Собрание сочинений. Т. 21. Труд
Шрифт:
— Ну, а ты? — внезапно спросил Морфен. — Когда ты меня покинешь?
Упоминание о разлуке, казалось, потрясло Пти-Да.
— Зачем же мне покидать тебя, отец?
— О, раз уж тут замешана девчонка, кроме ссор и раздоров, все равно ничего не получится… Да разве выдадут за тебя девушку, которую ты выбрал? Разве благоразумны такие браки, перемешивающие различные сословия? Все пошло кувырком, мир идет к концу… Видно, я слишком долго жил.
Сын нежно старался успокоить отца. Он не отрицал своей любви к Онорине. Но он говорил, как благоразумный юноша, готовый ждать, сколько понадобится. А там видно будет. Что тут дурного, если он иногда встречается с девушкой и они дружески здороваются? Хоть и не принадлежишь
Но Морфен, полный гнева и горечи, внезапно поднялся, его голова почти касалась каменного потолка.

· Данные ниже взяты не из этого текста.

-- ==== Sys2Proof/Tests/Slice0.lean ====
section
/-! SUPPORT. Checks of the model: the smoke test of the operands' ranges, values the spec works out, one
step of each command on a small station, and for every claim with premises a situation that meets them. -/

namespace Sys2Proof.Tests

open Sys2Proof.Machine

set_option Elab.async false

/-! ### A small station: the running example of spec/03, N = 4, B = 400 LU, station 1 with 40 LU -/

/-- One configured circuit: primary output and sensor `n`, no backup sensor, setpoints 30.0 and 28.0 °C,
band 5.0 °C, fallback need 20 LU. -/
def circuitBytes (n : Byte) : List Byte := [1, n, n, 0, 1, 44, 1, 24, 0, 50, 20]

/-- Bytes 0…113 of an image: circuits 1 and 2 on O1 and O2, spares O5 and O6. -/
def imageBody : List Byte :=
  [1, 0, 116, 1, 144, 4, 1, 1, 0, 40, 0, 0, 0, 0, 240, 5, 10, 3] ++
    [1, 100, 1, 50, 0, 1, 0, 1, 2, 35, 2, 35, 0] ++ circuitBytes 1 ++ circuitBytes 2 ++
    List.replicate 44 0 ++
    [3, 50, 0, 30, 5, 5, 5, 0, 60, 3, 0, 30, 10, 1, 0, 0, 0]

/-- The image with its checksum. -/
def imageBytes : List Byte := imageBody ++ [0x35, 0x0e]

/-- A circuit of the station: REGULATING, need and grant 40 LU. -/
def circuitRow (onTime : Nat) : CircuitRow :=
  ⟨.regulating, .stopped, some 280, .primary, some 300, 40, some 4, some .p1, 40, onTime, 0, some 4000⟩

/-- An output of the station, off and with its inputs released. -/
def outputRow (r : Role) (rated : Nat) : OutputRow :=
  { OutputRow.reset with role := r, rated := rated, leakage := ⟨some false, none⟩, limit := ⟨some false, none⟩ }

/-- The plant of the station: nothing energized, no test. -/
def plant : Plant :=
  { Plant.reset with
    cct := ((Vector.replicate 6 .reset).set 0 (circuitRow 4000)).set 1 (circuitRow 8000),
    ogd :=
      { Ogd.reset with
        outputs :=
          #v[outputRow (.primary 0) 100, outputRow (.primary 1) 50, outputRow .unused 1,
            outputRow .unused 1, outputRow .spareFree 35, outputRow .spareFree 35],
        flow := ⟨some false, none⟩ },
    alu := ⟨.capped, some 7, none, 130, none, none⟩ }

/-- Station 1, a MEMBER in round 7 opened by station 2, with nothing waiting. -/
def station : State :=
  { State.reset with
    pins := { Pins.reset with resetnHeld := false },
    sul := ⟨0, .done, imageBytes, true, some 35377, some .good⟩,
    rct := ⟨.member, some 7, some 2, false, some 5000, none, 2, some 80, none⟩,
    plant := plant,
    ssc := ⟨Vector.replicate 8 ⟨.good, some 280, some 280, none, some 0⟩, some (0, 80)⟩,
    lif := { Lif.reset with receiver := .hunting, idle := some 0 }, now := 100000 }

/-- What a command answers, for a test on values. -/
def after (i : Instr) (s : State) : State :=
  match exec i s with
  | .next t => t
  | .fault _ => s
  | .refused _ => s

/-! ### Situations of the station -/

/-- The station in another membership. -/
def inMembership (m : Membership) : State := { station with rct := { station.rct with membership := m } }

/-- The station with another Line Interface. -/
def withLif (f : Lif → Lif) : State := { station with lif := f station.lif }

/-- The station with one output row rewritten. -/
def withOut (o : Fin 6) (f : OutputRow → OutputRow) : State :=
  { station with plant := station.plant.updOut o f }

/-- The station with one circuit row rewritten. -/
def withCct (c : Fin 6) (f : CircuitRow → CircuitRow) : State :=
  { station with plant := station.plant.updCct c f }

/-- The station with an output energized for `ms`, its load summing to `sum` tenths. -/
def energized (o : Fin 6) (ms sum : Nat) : State :=
  withOut o fun r => { r with energized := true, periodMs := ms, loadSum := sum }

/-- The station reading transfer `k`, attempt `a`, of its image, with `copy` read so far. -/
def reading (k a : Nat) (copy : List Byte) : State :=
  { State.reset with
    pins := { Pins.reset with resetnHeld := false },
    sul := ⟨0, .reading k a none, copy, false, none, none⟩ }

/-- A bid of a station for round 7 of opener 2, with the section's digest and no records. -/
def bidFrom (a : Nat) : BidFrame := ⟨a, 7, 2, true, .stop, false, 35377, 0, []⟩

/-- The station with station 3's bid in its collecting buffer. -/
def withBid : State := { station with rst := { station.rst with buf0 := station.rst.buf0.set 2 (some (bidFrom 3)) } }

/-- The station with its spare O5 under test since 1 s, its own circuits in REGULATING. -/
def testing : State :=
  { station with
    plant :=
      { (station.plant.updOut 4 fun r => { r with energized := true, periodMs := 1000, loadSum := 350000 }) with
        ogd :=
          { (station.plant.updOut 4 fun r => { r with energized := true, periodMs := 1000, loadSum := 350000 }).ogd with
            test := some ⟨4, none, 10, 99000, 1000, 350000, 0⟩ } } }

/-- The station sending a reply. -/
def replying : State := withLif fun l => { l with replySlot := .sending ⟨1, 9, 3, 1, .done, 0, 1, []⟩ }

/-! ### Operands' ranges: one ill-formed command for each check, which the check refuses -/
theorem test_illFormed_transfer : Instr.wf (.transferAttemptEnd (.success (List.replicate 33 0))) = false := by decide
theorem test_illFormed_openOpener : Instr.wf (.openReceived ⟨0, 1, 0, 0⟩) = false := by decide
theorem test_illFormed_openOpenerHigh : Instr.wf (.openReceived ⟨33, 1, 0, 0⟩) = false := by decide
theorem test_illFormed_bidSender : Instr.wf (.bidReceived { bidFrom 3 with sender := 33 }) = false := by decide
theorem test_illFormed_bidOpener : Instr.wf (.bidReceived { bidFrom 3 with opener := 0 }) = false := by decide
theorem test_illFormed_bidLoad : Instr.wf (.bidReceived { bidFrom 3 with load := 1201 }) = false := by decide
theorem test_illFormed_bidRecordCount : Instr.wf (.bidReceived { bidFrom 3 with records := List.replicate 7 ⟨1, .p0, 0, 1⟩ }) = false := by decide
theorem test_illFormed_bidRecordCircuit : Instr.wf (.bidReceived { bidFrom 3 with records := [⟨7, .p0, 0, 1⟩] }) = false := by decide
theorem test_illFormed_bidRecordClass : Instr.wf (.bidReceived { bidFrom 3 with records := [⟨1, .p3, 0, 1⟩] }) = false := by decide
theorem test_illFormed_bidRecordMargin : Instr.wf (.bidReceived { bidFrom 3 with records := [⟨1, .p0, 128, 1⟩] }) = false := by decide
theorem test_illFormed_bidRecordNeed : Instr.wf (.bidReceived { bidFrom 3 with records := [⟨1, .p0, 0, 0⟩] }) = false := by decide
theorem test_illFormed_bidRecordOrder : Instr.wf (.bidReceived { bidFrom 3 with records := [⟨2, .p0, 0, 1⟩, ⟨2, .p0, 0, 1⟩] }) = false := by decide
theorem test_illFormed_testSender : Instr.wf (.testFrameReceived ⟨0, 0, 0, List.replicate 32 0⟩) = false := by decide
theorem test_illFormed_testPayload : Instr.wf (.testFrameReceived ⟨1, 0, 0, List.replicate 31 0⟩) = false := by decide
theorem test_illFormed_replySource : Instr.wf (.replyFrameReceived ⟨0, 0, 3, 1, .done, 0, 1, []⟩) = false := by decide
theorem test_illFormed_replyBody : Instr.wf (.replyFrameReceived ⟨1, 0, 3, 1, .done, 0, 1, List.replicate 53 0⟩) = false := by decide
theorem test_illFormed_badFrameShort : Instr.wf (.badFrameReceived (List.replicate 7 0)) = false := by decide
theorem test_illFormed_badFrameLong : Instr.wf (.badFrameReceived (List.replicate 65 0)) = false := by decide
theorem test_illFormed_queryDest : Instr.wf (.queryStation 33 0 0) = false := by decide
theorem test_illFormed_commandDest : Instr.wf (.setMask 0 0 [0, 0, 0]) = false := by decide
theorem test_illFormed_commandLength : Instr.wf (.restart 1 0 (List.replicate 57 0)) = false := by decide
theorem test_illFormed_unknownQueryDest : Instr.wf (.unknownRequest (.query ⟨0, 0, 9, 0⟩)) = false := by decide
theorem test_illFormed_unknownCommandLength : Instr.wf (.unknownRequest (.command ⟨1, 0, 9, List.replicate 57 0⟩)) = false := by decide
theorem test_illFormed_unknownQueryKind : Instr.wf (.unknownRequest (.query ⟨1, 0, 8, 0⟩)) = false := by decide
theorem test_illFormed_unknownCommandKind : Instr.wf (.unknownRequest (.command ⟨1, 0, 7, []⟩)) = false := by decide
theorem test_illFormed_conversionHigh : Instr.wf (.conversionEnd (.inRange 250001)) = false := by decide
theorem test_illFormed_conversionLow : Instr.wf (.conversionEnd (.inRange (-60001))) = false := by decide
theorem test_illFormed_leakageRange : Instr.wf (.rawInputChange (.leakage 0 1001)) = false := by decide
theorem test_illFormed_loadRange : Instr.wf (.rawInputChange (.load 0 4001)) = false := by decide
theorem test_illFormed_overloadRange : Instr.wf (.overloadDetected 0 4001) = false := by decide

theorem test_wellFormed_bid :
    Instr.wf (.bidReceived { bidFrom 32 with load := 1200, records := [⟨1, .p0, -128, 200⟩, ⟨6, .p2, 127, 1⟩] }) =
      true := by decide
theorem test_wellFormed_reply :
    Instr.wf (.replyFrameReceived ⟨32, 0, 4, 7, .badRequest, 0, 1, List.replicate 52 0⟩) = true := by decide

/-! ### Values the spec works out -/

/-- The CRC of R135 over the nine characters 1 to 9. -/
theorem test_crc_check : crc16 [49, 50, 51, 52, 53, 54, 55, 56, 57] = 0x29B1 := by decide +kernel

/-- R155: from 0001 the payload begins 00, 01, and the register then holds 6801. -/
theorem test_payload_start :
    (testPayload 0 0).take 2 = [0, 1] ∧ lfsrEight (lfsrEight 1) = 0x6801 := by decide +kernel

/-- R155: the values loaded. -/
theorem test_payload_loads :
    lfsrLoad 0x1234 0 = 0x1234 ∧ lfsrLoad 0x1234 1 = 0x1335 ∧ lfsrLoad 0 0 = 1 ∧
      lfsrLoad 0x0101 1 = 1 := by decide +kernel

/-- The bytes of an OPEN of round 8 by station 2, heard set empty, digest 1234 (R134). -/
theorem test_open_bytes :
    frameBytes (.openFrame ⟨2, 8, 0, 0x1234⟩) = [1, 12, 2, 8, 0, 0, 0, 0, 18, 52, 0x34, 0xa1] := by
  decide +kernel

/-- The bytes of a BID with one record: flags MEMBER and STOP, margin −1 (R134). -/
theorem test_bid_bytes :
    (frameBytes (.bid ⟨3, 7, 2, true, .stop, false, 0x1234, 40, [⟨2, .p0, -1, 80⟩]⟩)).take 15 =
      [2, 17, 3, 7, 2, 5, 18, 52, 0, 40, 1, 2, 0, 255, 80] := by decide +kernel

/-- A heard set of stations 1, 3 and 9 is 05 01 00 00 on the line (R134). -/
theorem test_heard_bytes : addrSetBytes (addrSetOf [1, 3, 9]) = [5, 1, 0, 0] := by decide +kernel

theorem test_crc_image1 : (imageBody.take 29).foldl crcByte 0xFFFF = 50760 := by decide +kernel
theorem test_crc_image2 : ((imageBody.drop 29).take 29).foldl crcByte 50760 = 62653 := by decide +kernel
theorem test_crc_image3 : ((imageBody.drop 58).take 28).foldl crcByte 62653 = 54859 := by decide +kernel
theorem test_crc_image4 : (imageBody.drop 86).foldl crcByte 54859 = 0x350e := by decide +kernel

/-- The example image's checksum holds (R189, stage 3). -/
theorem test_image_checksum : checksumOk imageBytes = true := by
  have h : imageBytes.take 114 = imageBody.take 29 ++ ((imageBody.drop 29).take 29 ++
      ((imageBody.drop 58).take 28 ++ imageBody.drop 86)) := by decide +kernel
  have c : crc16 (imageBytes.take 114) = 0x350e := by
    unfold crc16
    rw [h, List.foldl_append, List.foldl_append, List.foldl_append, test_crc_image1, test_crc_image2,
      test_crc_image3, test_crc_image4]
  unfold checksumOk
  rw [c]
  decide +kernel

/-- The example image is GOOD at strap address 1 (R189). -/
theorem test_image_good : imagePasses imageBytes 0 = true := by
  unfold imagePasses sharedPasses
  rw [test_image_checksum]
  decide +kernel

/-- Stage 6: it is BAD at strap address 5 (R189, N = 4). -/
theorem test_image_address : imagePasses imageBytes 4 = false := by
  unfold imagePasses sharedPasses
  rw [test_image_checksum]
  decide +kernel

/-- R48: the shares of the running example of spec/03. -/
theorem test_shares : (List.range' 1 4).map (shareOf station.img) = [130, 90, 90, 90] := by
  decide +kernel

/-- The section of spec/12: B = 1,000 LU, N = 8, reserves (2, 60 LU) and (7, 45 LU). -/
def sectionEnv : Env :=
  { station.env with
    img :=
      { station.img with
        budget := 1000, stations := 8, reserveCount := 2, reserve1 := (2, 60), reserve2 := (7, 45) } }

/-- One bid of the section, of a MEMBER. -/
def sectionBid (a : Nat) (rs : List DemandRecord) : Option BidFrame :=
  some ⟨a, 3, 1, true, .stop, false, 9, 0, rs⟩

/-- What the eight stations hold for round 4 (12.1). -/
def sectionLedger : Ledger :=
  { settled :=
      ((((((((Vector.replicate 32 none).set 0 (sectionBid 1 [⟨1, .p0, -2, 80⟩, ⟨2, .p1, 3, 120⟩])).set 1
        (sectionBid 2 [⟨1, .p1, 6, 70⟩, ⟨2, .p2, 10, 40⟩])).set 2
        (sectionBid 3 [⟨1, .p0, -4, 90⟩, ⟨2, .p0, -1, 60⟩])).set 3
        (sectionBid 4 [⟨1, .p2, 12, 30⟩])).set 4
        (sectionBid 5 [⟨1, .p0, -3, 100⟩, ⟨2, .p1, 2, 50⟩])).set 5
        (sectionBid 6 [⟨1, .p1, 5, 40⟩])).set 6
        (sectionBid 7 [⟨1, .p0, -1, 120⟩, ⟨2, .p1, 4, 150⟩])).set 7
        (sectionBid 8 [⟨1, .p1, 7, 60⟩, ⟨2, .p2, 9, 30⟩]),
    rows := Vector.replicate 32 .reset, heard := 0xFF, digest := some 9 }

/-- The grant of an address in a division. -/
def grantOf (d : Division) (a : Nat) : Nat :=
  ((d.records.filter fun r => decide (r.addr = a)).map RecEntry.grant).sum

/-- 12.1, round 4: the pool is 234 LU and all of it is granted. -/
theorem test_section_round4 :
    (List.range' 1 8).map (grantOf (divide sectionEnv sectionLedger)) =
        [200, 110, 150, 30, 150, 40, 223, 90] ∧
      (divide sectionEnv sectionLedger).poolTotal = 234 ∧
      (divide sectionEnv sectionLedger).poolLeft = 0 := by decide +kernel

/-- 12.2: with station 5's bid outside the heard set, station 5 is charged and station 7 gains. -/
theorem test_section_lost_bid :
    (List.range' 1 8).map (grantOf (divide sectionEnv { sectionLedger with heard := 0xEF })) =
        [200, 110, 150, 30, 0, 40, 262, 90] ∧
      ((divide sectionEnv { sectionLedger with heard := 0xEF }).entries.map AddrEntry.charge).sum = 111 := by
  decide +kernel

— Можешь уходить, когда захочешь!.. — сказал он, сопровождая свои слова трагическим жестом. — Поступай, как твоя сестра: плюнь на все, что люди уважают, погрузись в разврат, в безумие. Вы мне больше не дети, я вас не знаю, кто-то вас подменил… Оставьте меня одного в этом диком логове, может, эти скалы когда-нибудь обрушатся и раздавят меня!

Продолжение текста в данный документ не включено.